Too many authentication failures blocks CSP patching on vIDM

Products

VCF Operations/Automation (formerly VMware Aria Suite)

Issue/Introduction

Attempts to apply the vIDM cumulative patches (e.g., CSP, Patch 5, Patch 7) due to cluster health validation failures.
- Pre-patch cluster validation indicates Pgpool Master and PostgreSQL Primary roles are not aligned.
- Execution of poolnodes reports a standby node in a DOWN or Detached state (Status 1).
The /db/data directory on the failing standby node is completely empty, indicating a failed replication initialization.
The native auto-recovery.sh polling script or manual execution of pcp_recovery_node fails to complete the database restoration.
Manual SSH validation from the active Master node to the failing standby node prompts for a password or returns connection exhaustion errors: Received disconnect from <Node_IP> port 22:2: Too many authentication failures
Verbose SSH validation (ssh -v root@<target-node>) reveals the destination node actively rejecting the offered public key, forcing a fallback to interactive methods:

debug1: Offering public key: RSA SHA256:<Sanitized> /root/.ssh/id_rsa
debug1: Authentications that can continue: publickey,password,keyboard-interactive

Environment

VMware Identity Manager (vIDM) 3.3.x

VMware Aria Suite Lifecycle 8.18.x

Cause

The internal Pgpool-II recovery mechanism (specifically the recovery_1st_stage script) requires valid SSH public key authentication to orchestrate the database rebuild. It utilizes this secure tunnel to purge the target directory and stream the Write-Ahead Log (WAL) and PostgreSQL binaries via pg_basebackup. If the target node's /root/.ssh/authorized_keys file is missing the Master node's public key string, or if the directory permissions violate OpenSSH StrictModes parameters, the automated SSH connection is rejected. This permanently halts the replication stream, leaving the node detached, the data directory empty, and blocking LCM lifecycle operations.

Resolution

To restore the architectural prerequisite and unblock the native Pgpool recovery sequence, you must establish explicit cryptographic trust.
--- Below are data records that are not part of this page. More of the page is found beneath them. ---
theorem bodyDroopConfig_keeps {m : Msg} {s : State} (h0 : Memory.wf s.dram.mem = true) :
    Memory.wf (bodyDroopConfig m s).state.dram.mem = true := by
  unfold bodyDroopConfig; try dsimp only
  repeat' first
    | with_reducible assumption
    | with_reducible refine k_done_ite ?_ ?_
    | with_reducible refine needZero_keeps ?_ ?_
    | with_reducible refine ok_keeps ?_
    | with_reducible refine badParam_keeps ?_
    | with_reducible refine outOfRange_keeps ?_
    | with_reducible refine State.judgeDroop_keeps ?_
    | split

theorem cmdDroopConfig_keeps : CmdKeeps cmdDroopConfig := fun _ _ h => bodyDroopConfig_keeps h
theorem execDroopConfig_keeps {m : Msg} {s : State} (h0 : Memory.wf s.dram.mem = true) :
    OutKeeps (execDroopConfig m s) := runCommand_keeps cmdDroopConfig_keeps h0

theorem State.judgeLimit_keeps {sensor : Nat} {t : Int} {s : State} {code : Nat} (h0 : Memory.wf s.dram.mem = true) :
    Memory.wf (State.judgeLimit sensor t s code).dram.mem = true := by
  unfold State.judgeLimit; try dsimp only
  repeat' first
    | with_reducible assumption
    | with_reducible refine k_ite ?_ ?_
    | with_reducible refine State.setFault_keeps ?_
    | with_reducible refine State.logError_keeps ?_
    | with_reducible refine State.alert_keeps ?_

theorem execStackTempRead_keeps {t0 : Int} {t1 : Int} {s : State} (h0 : Memory.wf s.dram.mem = true) :
    OutKeeps (execStackTempRead t0 t1 s) := by
  unfold execStackTempRead; try dsimp only
  repeat' first
    | with_reducible assumption
    | with_reducible refine k_ite ?_ ?_
    | with_reducible refine k_out_ite ?_ ?_
    | with_reducible refine done_keeps ?_ ?_
    | with_reducible refine State.judgeLimit_keeps ?_
    | with_reducible refine k_next ?_
    | with_reducible refine k_foldl ?_ (fun _ _ _ => ?_)

theorem State.droopFalls_keeps {s : State} (h0 : Memory.wf s.dram.mem = true) : Memory.wf (State.droopFalls s).dram.mem = true := by
  unfold State.droopFalls; try dsimp only
  repeat' first | with_reducible assumption | with_reducible refine State.judgeDroop_keeps ?_

theorem execDroopNFall_keeps {s : State} (h0 : Memory.wf s.dram.mem = true) : OutKeeps (execDroopNFall s) := by
  unfold execDroopNFall; try dsimp only
  repeat' first
    | with_reducible assumption
    | with_reducible refine k_out_ite ?_ ?_
    | with_reducible refine done_keeps ?_ ?_
    | with_reducible refine State.droopFalls_keeps ?_
    | with_reducible refine k_next ?_

theorem execDroopNRise_keeps {s : State} (h0 : Memory.wf s.dram.mem = true) : OutKeeps (execDroopNRise s) := by
  unfold execDroopNRise; try dsimp only
  repeat' first
    | with_reducible assumption
    | with_reducible refine done_keeps ?_ ?_
    | with_reducible refine State.judgeDroop_keeps ?_

theorem execDroopnDelayExpire_keeps {s : State} (h0 : Memory.wf s.dram.mem = true) : OutKeeps (execDroopnDelayExpire s) := by
  unfold execDroopnDelayExpire; try dsimp only
  repeat' first
    | with_reducible assumption
    | with_reducible refine k_out_ite ?_ ?_
    | with_reducible refine done_keeps ?_ ?_
    | with_reducible refine State.judgeDroop_keeps ?_
    | with_reducible refine k_next ?_

theorem execMonitorUndervoltage_keeps {monitor : Nat} {mv : Nat} {s : State} (h0 : Memory.wf s.dram.mem = true) :
    OutKeeps (execMonitorUndervoltage monitor mv s) := by
  unfold execMonitorUndervoltage; try dsimp only
  repeat' first
    | with_reducible assumption
    | with_reducible refine k_out_ite ?_ ?_
    | with_reducible refine done_keeps ?_ ?_
    | with_reducible refine State.judgeDroop_keeps ?_
    | with_reducible refine k_next ?_

theorem execDroopStageFall_keeps {s : State} (h0 : Memory.wf s.dram.mem = true) : OutKeeps (execDroopStageFall s) := by
  unfold execDroopStageFall; try dsimp only
  repeat' first
    | with_reducible assumption
    | with_reducible refine k_out_ite ?_ ?_
    | with_reducible refine done_keeps ?_ ?_
    | with_reducible refine State.setStage_keeps ?_
    | with_reducible refine k_next ?_
    | split

theorem execDieSensorRead_keeps {readings : DieSensors} {s : State} (h0 : Memory.wf s.dram.mem = true) :
    OutKeeps (execDieSensorRead readings s) := by
  unfold execDieSensorRead; try dsimp only
  repeat' first
    | with_reducible assumption
    | with_reducible refine k_out_ite ?_ ?_
    | with_reducible refine done_keeps ?_ ?_
    | with_reducible refine State.judgeLimit_keeps ?_
    | with_reducible refine k_next ?_
    | with_reducible refine k_foldl ?_ (fun _ _ _ => ?_)

theorem cmdDeviceIdentify_keeps : CmdKeeps cmdDeviceIdentify := fun _ _ h => ok_keeps h
theorem execDeviceIdentify_keeps {m : Msg} {s : State} (h0 : Memory.wf s.dram.mem = true) :
    OutKeeps (execDeviceIdentify m s) := runCommand_keeps cmdDeviceIdentify_keeps h0

theorem cmdDeviceStatus_keeps : CmdKeeps cmdDeviceStatus := fun _ _ h => ok_keeps h
theorem execDeviceStatus_keeps {m : Msg} {s : State} (h0 : Memory.wf s.dram.mem = true) :
    OutKeeps (execDeviceStatus m s) := runCommand_keeps cmdDeviceStatus_keeps h0

theorem enterService_keeps {s : State} (h0 : Memory.wf s.dram.mem = true) : Memory.wf (enterService s).state.dram.mem = true := h0

theorem bodyDeviceStart_keeps {m : Msg} {s : State} (h0 : Memory.wf s.dram.mem = true) :
    Memory.wf (bodyDeviceStart m s).state.dram.mem = true := by
  unfold bodyDeviceStart; try dsimp only
  repeat' first
    | with_reducible assumption
    | with_reducible refine k_done_ite ?_ ?_
    | with_reducible refine needZero_keeps ?_ ?_
    | with_reducible refine refuse_keeps ?_
    | with_reducible refine enterService_keeps ?_

theorem cmdDeviceStart_keeps : CmdKeeps cmdDeviceStart := fun _ _ h => bodyDeviceStart_keeps h
theorem execDeviceStart_keeps {m : Msg} {s : State} (h0 : Memory.wf s.dram.mem = true) :
    OutKeeps (execDeviceStart m s) := runCommand_keeps cmdDeviceStart_keeps h0

theorem cmdDeviceTestEnter_keeps : CmdKeeps cmdDeviceTestEnter := fun _ _ h => needZero_keeps h h
theorem execDeviceTestEnter_keeps {m : Msg} {s : State} (h0 : Memory.wf s.dram.mem = true) :
    OutKeeps (execDeviceTestEnter m s) := runCommand_keeps cmdDeviceTestEnter_keeps h0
Extract Primary Key: Execute the following on the active Master node to retrieve its public key string.
```
cat /root/.ssh/id_rsa.pub
```
Inject Key on Target: Establish an independent terminal session (e.g., direct PuTTY) to the failing standby node. Append the exact string copied from Step 1 into the authorized keys file. Ensure the key remains on a single, unbroken line.
```
vi /root/.ssh/authorized_keys
```
Enforce StrictModes Permissions: Execute the following on the failing standby node to satisfy the OpenSSH daemon's strict permission requirements.
```
chmod 700 /root/.ssh && chmod 600 /root/.ssh/authorized_keys && chown -R root:root /root/.ssh
```
Validate Cryptographic Trust: Execute the explicit validation string on the Master node to confirm the connection bypasses local agent caches and successfully negotiates the public key without allocating a TTY.
```
ssh -o IdentitiesOnly=yes -i /root/.ssh/id_rsa root@<target-node-ip> 'echo Trust Established'
```
Re-initiate Recovery: Once you receive Trust Established, the cryptographic block resolves. If networkService is active, the auto-recovery.sh loop automatically detects the failure and re-initiates the replication stream on its next polling cycle. If you manually stopped networkService, orchestrate the PCP recovery from the Master node:
```
pcp_recovery_node -w -h localhost -U pgpool -p 9898 -n <Target_Node_ID>
```

Execute poolnodes upon completion to verify all nodes report an UP status and the quorum restores. Proceed with the vRSLCM patching operation.